Metadata Backup Sync Ontology

Possible names for the Ontology

Nepomuk Backup Sync Ontology (NBSO)
Nepomuk Backup Ontology (NBO)
Nepomuk Identification Ontology (NIO)

Ontology Level Markup of identifying properties

nxx:identifyingProperty a rdf:Property ;
    rdfs:comment "A combination of values of all identifying properties
are very likely to be unique for a resource, however each identifying
property value is not likely to be unique unlike nao:identifier".

nxx:theIdentifyingProperty a rdf:Property ;
    rdfs:subPropertyOf nxx:identifyingProperty ;
    nrl:maxCardinality 1 ;
    rdfs:comment "A property or combination that will identify the Resource. 
An example of this is nfo:hashValue" .

Other stuff which could be added -

nxx:identifyingProperty could be the base identifying property and it could have 3 subProperties.

nxx:theIdentifyingProperty
nxx:optionalIdentifyingProperties
nxx:mandatoryIdentifyingProperties

I think this would be quite useless, as almost every property could be labeled as optional. Plus too many options are confusing.

Different Ontologies

Just a rough draft of what properties should be derived from nxx:identifyingProperty -

NAO

nao:identifier

NIE

nie:url
nie:isPartOf
nie:isStoredAs ?
nie:mimeType ?

NFO

nfo:fileName
nfo:hashValue
nfo:fileSize

NID3

nid3:albumTitle
nid3:fileType
nid3:InvolvedPerson ?
nid3:publisher ?
nid3:length
nid3:track
nid3:trackNumber ?

Some of these details might not be provided by default.
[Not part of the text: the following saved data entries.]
-- ==== Sys2Proof/Machine/Rlc.lean ====
section
/-! DEFINITION. The refinement loop controller: its commands, its block, its arithmetic, one tile operation to a checkpoint (R326 to R333). -/

namespace Sys2Proof.Machine

/-! ### The block (R326) -/

def rlcReset : Rlc := { queue := [], run := none, blk := [], flags := 0, hist := 0, stop := false }
def State.rlc (s : State) (clu : Nat) : Rlc := mapGet s.rlcs clu rlcReset
def State.modRlc (s : State) (clu : Nat) (f : Rlc → Rlc) : State := { s with rlcs := mapUpd s.rlcs clu rlcReset f }

/-- A field of the block. -/
def bget (b : List Byte) (off n : Nat) : Nat := leToNat ((b.drop off).take n)
/-- The block with a field replaced. -/
def bset (b : List Byte) (off n v : Nat) : List Byte := b.take off ++ leBytes n v ++ b.drop (off + n)

/-- Fields of the block as numbers: order, tile size, rungs, residual format, history records kept. -/
def bN (b : List Byte) : Nat := bget b 0 4
def bTs (b : List Byte) : Nat := bget b 4 1
def bNlad (b : List Byte) : Nat := bget b 5 1
def bHcap (b : List Byte) : Nat := bget b 0x38 4
def bState (b : List Byte) : Nat := bget b 0x80 1
def bRung (b : List Byte) : Nat := bget b 0x82 1
def bPhase (b : List Byte) : Nat := bget b 0x83 1
def bIter (b : List Byte) : Nat := bget b 0x84 4
def bTotit (b : List Byte) : Nat := bget b 0x88 4
def bStep (b : List Byte) : Nat := bget b 0x8C 4
/-- Blocks of rows. -/
def bNb (b : List Byte) : Nat := bN b / bTs b
/-- The rung format (R326). -/
def bFmt (b : List Byte) : Fmt := decFmt (bget b (8 + bRung b) 1)
/-- VAs of A, b, x, the workspace and the history. -/
def bVa (b : List Byte) (i : Nat) : Nat := bget b (0x10 + 8 * i) 8

/-- An FP64 datum as a value, and a value that FP64 holds as its datum. -/
def rVal (v : Nat) : FVal := fDecode ffp64 v
def rBits (v : FVal) : Nat := (fEncode ffp64 0 v).1
/-- FP64 +∞. -/
def rInf : Nat := 0x7FF0_0000_0000_0000

/-- A number that is finite. -/
def rFin (v : Nat) : Bool := !(rVal v).isNan && !(rVal v).isInf
/-- Order of two numbers, false where one is a NaN. -/
def rLt (a b : FVal) : Bool := !a.isNan && !b.isNan && decide (fvCmp a b < 0)

/-- Whether the block breaks a limit of R326. -/
def blkBad (b : List Byte) : Bool :=
  let n := bN b
  let ts := bTs b
  let pol := bget b 0x3E 1
  decide (n < 16 ∨ n > 65536) || !(ts = 16 || ts = 32) || n % max 1 ts != 0 || decide (bNlad b < 1 ∨ bNlad b > 8) || decide (bget b 6 1 > 1) || decide (bget b 7 1 > 1) ||
  (List.range 8).any (fun i => decide (bget b (8 + i) 1 > 7) || (decide (i ≥ bNlad b) && bget b (8 + i) 1 != 0)) ||
  bget b 0x3C 2 = 0 || decide (pol ≥ 64) || [0, 2, 4].any (fun i => decide (pol / 2 ^ i % 4 > 1)) || bget b 0x3F 1 != 0 || bget b 0x58 40 != 0 ||
  !rFin (bget b 0x40 8) || !rFin (bget b 0x48 8) || !rFin (bget b 0x50 8) ||
  rLt (rVal (bget b 0x40 8)) (.zero false) || !rLt (.zero false) (rVal (bget b 0x48 8)) || rLt (rVal (bget b 0x50 8)) (rVal (bget b 0x48 8))

/-- The regions a block names: VA and length. -/
def blkRegions (b : List Byte) : List (Nat × Nat) :=
  let n := bN b
  [(bVa b 0, 8 * n * n), (bVa b 1, 8 * n), (bVa b 2, 8 * n), (bVa b 3, 8 * n * n + 28 * n), (bVa b 4, 16 * bHcap b)]
/-- A region outside the descriptor's range as captured at issue (R326). -/
def Cmd.outside (c : Cmd) (r : Nat × Nat) : Bool :=
  r.2 != 0 && !(if c.win then canonical r.1 && decide (r.1 + r.2 ≤ 2 ^ 64) && canonical (r.1 + r.2 - 1) && supHalf r.1 == supHalf (r.1 + r.2 - 1)
    else decide (c.desc.base.toNat ≤ r.1 ∧ r.1 + r.2 ≤ c.desc.base.toNat + c.desc.limit.toNat))
/-- What is wrong with a block: BLKFMT or BOUNDS with its detail. -/
def Cmd.blockFault (c : Cmd) (b : List Byte) : Option (Nat × Nat) :=
  if blkBad b then some (15, 0) else if (blkRegions b).any c.outside then some (11, c.tail.sdesc.toNat) else none

/-! ### The numbers a tile operation works on -/

/-- A tile operation under way: its accesses, the numbers read and written so far by VA with their width and whether they are to be written, and flags. -/
structure Rw where
  io  : Io
  buf : SMap (Nat × Nat × Bool)
  fl  : Fl
  deriving DecidableEq, Repr

abbrev RlcM := StateM Rw

/-- Reads a number of `n` bytes. -/
def rGet (va n : Nat) : RlcM Nat := fun r =>
  match mapFind r.buf va with
  | some v => (v.1, r)
  | none =>
    let (io, bs) := r.io.read r.io.cmd.tail.sdesc.toNat va n
    let io := if io.pois && !io.stop then io.fail 6 0 va else io
    (leToNat bs, { r with io, buf := mapPut r.buf va (leToNat bs, n, false) })
/-- Writes one; it reaches memory at the end of the operation. -/
def rPut (va n v : Nat) : RlcM Unit := fun r => ((), { r with buf := mapPut r.buf va (v, n, true) })
/-- Raises flags. -/
def rFlag (f : Fl) : RlcM Unit := fun r => ((), { r with fl := r.fl ||| f })
/-- A result with its flags. -/
def rRes (x : Nat × Fl) : RlcM Nat := do rFlag x.2; return x.1
/-- The writes of the operation are performed; one that faults writes nothing (R329). -/
def Rw.flush (r : Rw) : Rw :=
  if r.io.stop then r
  else
    let io := r.buf.foldl (fun io e => if e.2.2.2 then io.write r.io.cmd.tail.sdesc.toNat e.1 (leBytes e.2.2.1 e.2.1) else io) r.io
    { r with io := if io.bad.isSome then { io with s := r.io.s } else io }

/-- Offset of an element of A or of F (R326). -/
def tileOff (b : List Byte) (i j : Nat) : Nat := let n := bN b; let t := bTs b; 8 * (i / t * n * t + j / t * t * t + i % t * t + j % t)
/-- VAs of the workspace's regions (R328). -/
def vaA (b : List Byte) (i j : Nat) : Nat := bVa b 0 + tileOff b i j
def vaB (b : List Byte) (i : Nat) : Nat := bVa b 1 + 8 * i
def vaX (b : List Byte) (i : Nat) : Nat := bVa b 2 + 8 * i
def vaF (b : List Byte) (i j : Nat) : Nat := bVa b 3 + tileOff b i j
def vaPiv (b : List Byte) (i : Nat) : Nat := bVa b 3 + 8 * bN b * bN b + 4 * i
def vaXb (b : List Byte) (i : Nat) : Nat := bVa b 3 + 8 * bN b * bN b + 4 * bN b + 8 * i
def vaRv (b : List Byte) (i : Nat) : Nat := bVa b 3 + 8 * bN b * bN b + 12 * bN b + 8 * i
def vaDv (b : List Byte) (i : Nat) : Nat := bVa b 3 + 8 * bN b * bN b + 20 * bN b + 8 * i

/-! ### Arithmetic (R328) -/

/-- The accumulator format that goes with the rung format (R303, R328). -/
def accFmt (f : Fmt) : FFmt := if f = .fp64 then ffp64 else ffp32
/-- The tile whose one block is a TS×TS tile of F (R328). -/
def rungTile (f : Fmt) (ts : Nat) : TileHandle := { handleFree with fmt := f, shp := decide (ts = 32), blk := decide (ts = 32) }

/-- A number rounded to a format without block scale, as FP64 holds it. -/
def rungRound (f : Fmt) (rm v : Nat) : Nat × Fl := let r := convElem f .fp64 rm v; (rBits (elemValue f r.1), r.2)

/-- A tile of F as its encoding in a format with block scales gives it: its cells, their values, the flags (R167, R170, R328). -/
def rEncoded (b : List Byte) (rm : Nat) (tile : Nat × Nat) : RlcM (List ((Nat × Nat) × Nat) × Fl) := do
  let t := bTs b
  let idx := (List.range (t * t)).map fun k => (tile.1 * t + k / t, tile.2 * t + k % t)
  let vs ← idx.mapM fun c => rGet (vaF b c.1 c.2) 8
  let d := rungTile (bFmt b) t
  let r := d.encode rm (vs.map rVal)
  let back := (tileValues { d with scales := r.scales, esc := r.esc } r.bytes).1
  return (idx.zip (back.map rBits), r.flags)
/-- The tiles that some cells of F lie in. -/
def tilesOf (b : List Byte) (cells : List (Nat × Nat)) : List (Nat × Nat) := (cells.map fun c => (c.1 / bTs b, c.2 / bTs b)).eraseDups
This is where to Web Metadata extractor comes into play. :)

Identification File

Along with the diff file, a identification file would be produced which would contain all the nxx:identifyingProperties and rdf:type of every resource in the diff file. These two files could then to be exported to machine with which the metadata is to be synced/backed up.

Possible Problems

The diff file can get quite large over time, and hence contain a large number of resources. This would result in the identification files becoming really large. The most obvious solution is to note the last sync date, and accordingly truncate the diff files.
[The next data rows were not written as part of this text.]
-- ==== Sys2Proof/Machine/Launch.lean ====
section
/-! DEFINITION. Launches: windows and their headers, parse, dependences, dispatch, placement, the context pool, completion, the end of a window, host writes (R32, R33, R137 to R143, R339 to R355, R362 to R367, R383). -/

namespace Sys2Proof.Machine

/-! ### Windows (R32, R339) -/

/-- A destroyed window whose launches have all completed is CLOSED (R364). -/
def State.closeWindow (s : State) (k w : Nat) : State :=
  match s.window k w, s.part k with
  | some win, some p =>
    if (s.winByte win 1 = winDraining || s.winByte win 1 = winAborting) && !(p.launches.any fun l => l.2.win = w) then s.hwWrite (win.pa + 1) [3] else s
  | _, _ => s

/-- Whether the front end parses a window now: not while a role change quiesces it, in a freeze only the urgent window once step 1 has ended and no scrub is under way (R18, R349, R380, R381). -/
def Part.parses (p : Part) (w : Nat) : Bool :=
  p.roleChange.isNone && (match p.freeze with | none => true | some f => f.urgent && !f.thaw && f.uwin = w && decide (f.step ≥ 2) && !(f.frozen && f.scrub))

/-! ### The launch record (R137, R341, R343) -/

/-- A field of a record's bytes. -/
def recN (b : List Byte) (off n : Nat) : Nat := leToNat ((b.drop off).take n)

/-- A level declaration (R137). -/
def levelDecl (v : Nat) : LevelDecl :=
  let w : BitVec 128 := BitVec.ofNat 128 v
  { entoff := BitVec.ofNat 32 (v / 2 ^ 64), tquota := BitVec.ofNat 16 (v / 2 ^ 48), ctx := BitVec.ofNat 16 (v / 2 ^ 32), teams := BitVec.ofNat 16 (v / 2 ^ 16),
    scope := w.extractLsb' 4 3, dom := w.extractLsb' 0 3 }

/-- The launch that a record describes (R341). -/
def recLaunch (b : List Byte) (w slot : Nat) (urgent : Bool) : Launch :=
  { win := w, slot, st := .waiting, entry := BitVec.ofNat 64 (recN b 0 8), asid := recN b 8 2 % 2 ^ 12, prio := BitVec.ofNat 2 (recN b 0xB 1), urgent,
    deppol := (BitVec.ofNat 8 (recN b 0xB 1)).getLsbD 2, cstat := BitVec.ofNat 32 (recN b 0xC 4), dtab := BitVec.ofNat 64 (recN b 0x10 8),
    args := BitVec.ofNat 64 (recN b 0x18 8), compl := BitVec.ofNat 64 (recN b 0x20 8),
    deps := ((List.range 4).map fun i => BitVec.ofNat 64 (recN b (0x28 + 8 * i) 8)).filter (· != 0),
    levels := (List.range (min 8 (recN b 0xA 1))).map fun i => levelDecl (recN b (0x70 + 16 * i) 16),
    teams := [], nfault := 0, ffirst := 0, tstart := 0, order := 0 }

/-- Check 1 of R343. -/
def recBad (b : List Byte) (sup : Bool) : Bool :=
  let nlev := recN b 0xA 1
  let cstat := recN b 0xC 4
  recN b 0x48 40 != 0 || recN b 0xF0 15 != 0 || decide (recN b 8 2 ≥ 2 ^ 12) || nlev = 0 || decide (nlev > 8) || decide (recN b 0xB 1 ≥ 8) || decide (cstat ≥ 64)
  || !canonical (recN b 0 8) || recN b 0 8 % 4 != 0 || recN b 0x10 8 % 32 != 0 || recN b 0x18 8 % 8 != 0 || recN b 0x20 8 % 64 != 0
  || !canonical (recN b 0x20 8) || decide (cstat % 4 > 1) || decide (cstat / 8 > 4) || (cstat % 4 = 1 && !sup)
  || recN b (0x70 + 16 * min 8 nlev) (16 * (8 - nlev)) != 0

/-- Check 2 (R51). -/
def State.asidBad (s : State) (k asid : Nat) : Bool :=
  match s.part k with
  | none => true
  | some p =>
    let e : Dword := BitVec.ofNat 64 (s.readN (p.asTable + asid * 8) 8)
    !e.getLsbD 0 || getF e 52 12 != 0 || getF e 1 11 != 0

/-- Check 3: the declarations, as numbers, with the domain of the level above (R137). -/
def levelsBad : List Nat → Option Nat → Bool
  | [], _ => false
  | v :: r, up =>
    let d := levelDecl v
    decide (v ≥ 2 ^ 96) || v / 2 ^ 7 % 2 ^ 9 != 0 || v / 8 % 2 = 1 || d.dom = 0 || d.dom = 7 || decide (d.scope < d.dom)
    || (match up with | none => d.teams != 1 | some u => decide (d.dom.toNat > u)) || d.teams = 0 || d.entoff % 4 != 0 || levelsBad r (some d.dom.toNat)

/-- Whether a range of VAs translates, with R, and with W where it is written (R343). -/
def State.rangeMaps (s : State) (k asid va n : Nat) (w : Bool) : Bool :=
  (splitPages (n / 4096 + 2) va n).all fun p =>
    canonical p.1 && decide (p.1 < 2 ^ 64) &&
    (match s.walk k asid p.1 with | .ok l => l.r && (!w || l.w) && s.paOk k (l.pa p.1) | .fault _ => false)

/-- Teams bound to each instance of a level, from those of the level above (R138): instance, number. -/
def State.levelCounts (s : State) (k : Nat) (d : LevelDecl) (up : Option (Nat × List (Nat × Nat))) : List (Nat × Nat) :=
  match up with
  | none => [(((s.instances k d.dom.toNat none).headD 0), 1)]
  | some (pd, ps) =>
    let t := d.teams.toNat
    (ps.flatMap fun p =>
      let is := s.instances k d.dom.toNat (some (pd, p.1))
      let m := max 1 is.length
      (numberFrom 0 is).map fun e => (e.2, p.2 * (t / m + if e.1 < t % m then 1 else 0))).foldl (fun m e => mapUpd m e.1 0 (· + e.2)) []

/-- Units a team takes: its record and its roster blocks (R343, check 6). -/
def LevelDecl.units (d : LevelDecl) : Nat := 1 + max 1 ((d.ctx.toNat + 126) / 127)

/-- Units needed on each tower (R343, check 6). -/
def State.needs (s : State) (k : Nat) : List LevelDecl → Option (Nat × List (Nat × Nat)) → SMap Nat → SMap Nat
  | [], _, m => m
  | d :: r, up, m =>
    let c := s.levelCounts k d up
    s.needs k r (some (d.dom.toNat, c)) (c.foldl (fun m e => mapUpd m (s.instTower k d.dom.toNat e.1) 0 (· + e.2 * d.units)) m)

/-- Status codes (R344). -/
abbrev csOk : Nat := 1
abbrev csFaulted : Nat := 2
abbrev csDrained : Nat := 3
abbrev csAborted : Nat := 4
abbrev csBadrec : Nat := 16
abbrev csBadasid : Nat := 17
abbrev csBadlevel : Nat := 18
abbrev csBadptr : Nat := 19
abbrev csNopool : Nat := 20
abbrev csToobig : Nat := 21
abbrev csDepfail : Nat := 22

/-- Whether an address may take the completion of urgent work (R380). -/
def State.keptCompl (s : State) (k pa : Nat) : Bool :=
  mapRow pa = 4 || ((s.part k).bind (·.freeze)).any fun f => f.keep.any fun r => decide (r.1 ≤ pa ∧ pa + 64 ≤ r.1 + r.2)

/-- Whether COMPL can take a completion (R343). -/
def State.complOk (s : State) (k : Nat) (l : Launch) : Bool :=
  l.compl.toNat % 64 = 0 && canonical l.compl.toNat && s.rangeMaps k l.asid l.compl.toNat 64 true &&
  (!l.urgent || (match s.vaToPa k l.asid l.compl.toNat with | some pa => s.keptCompl k pa | none => false))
Syncing with multiple machines - The current approach would require every machine to transfer its sync file (diff file + identification file) to every other machine. That coupled with the identification and merging process would become quite computationally expensive, specially with real time syncing. (If implemented)

Implementation Details

The core would consist of three components -

Diff Service - This would be responsible for tracking changing and generating the diff file along with an identification file. Should be implemented as a Nepomuk Service - Mostly Implemented.
Identifier - This is the system that accesses the ontology, and is responsible for taking a sync file as resolving identification issues.
Merger - Responsible for merging two files once the identification process has been completed.

Diff Service

Please think of a better name. I hate this name. The basic outline has been implemented.

Identifier

(Rough brain dump)

System A = Machine with metadata who has generated the Sync file.

System B = Machine with whom A's metadata is to be synced.
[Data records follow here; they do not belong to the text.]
/-- THAWED: TFREEZE and TJUMP are written and work resumes (R349, R384, R385). -/
def execThawed (s : State) : Host.Outcome State Fault Refusal :=
  match s.parts.findSome? fun e => e.2.freeze.bind fun f => if f.thaw then some (e.1, f) else none with
  | none => .next s
  | some (k, f) =>
    let img := mapFind s.images f.num
    let s := s.cbWrite k f.cb sqThawed 0 (some f.treq) (some s.reft) (img.map (·.bytes.length)) (some f.tfreeze) (some (s.reft - f.tfreeze)) (img.map (·.digest.toNat))
    let s := s.modPart k fun p => { p with freeze := none }
    let s : State := match s.part k with
      | some p => (s.ius.filter fun e => p.ownsIu e.1).foldl (fun s e => s.dqKeep k e.1 fun t => (mapFind p.launches t.launch).isSome) s
      | none => s
    let s := (s.timers.filter fun e => s.partOf e.1 = k).foldl (fun s e => s.emitOnce (.timerWake e.1)) s
    .next (s.wakePart k)

end Sys2Proof.Machine
end

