-- ==== Sys2Proof/Machine/Dispatch.lean ====
section
/-! DEFINITION. One arm for each constructor of Instr: a direct call of its meaning. -/

namespace Sys2Proof.Machine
While identifying which Resource from Machine A corresponds to what Resource from machine B. Possible cases -

The resource is found.
The resource is not found.
1. The file/contact/physical representation on the file exists, but it has no metadata associated with it, and hence doesn't exist in the database.
2. The file/contact/whatever doesn't actually exist in system B.

Differentiating between 2.1 and 2.2 is going to be hard.

Example - A file exists on system A which also exists on System B, but the file doesn't have any metadata on both the systems. A new tag is created on System A called "NewTag". Then both the systems are synced. A new tag could be created on System B cause the nao:identifier would tell us about the tags, but how are we supposed to find the correct file on system B? Its location and filename could have potentially changed, and even if they haven't, the database would have no records of the file. How do you differentiate between when you can't seem to find the file, and when the file doesn't exist on the other system?

Merger

The implementation should be too hard as we have the timestamps. The only important detail would be when certain resources can't be merged. Then either the issue is presented to the user or the best option is chosen. (or both)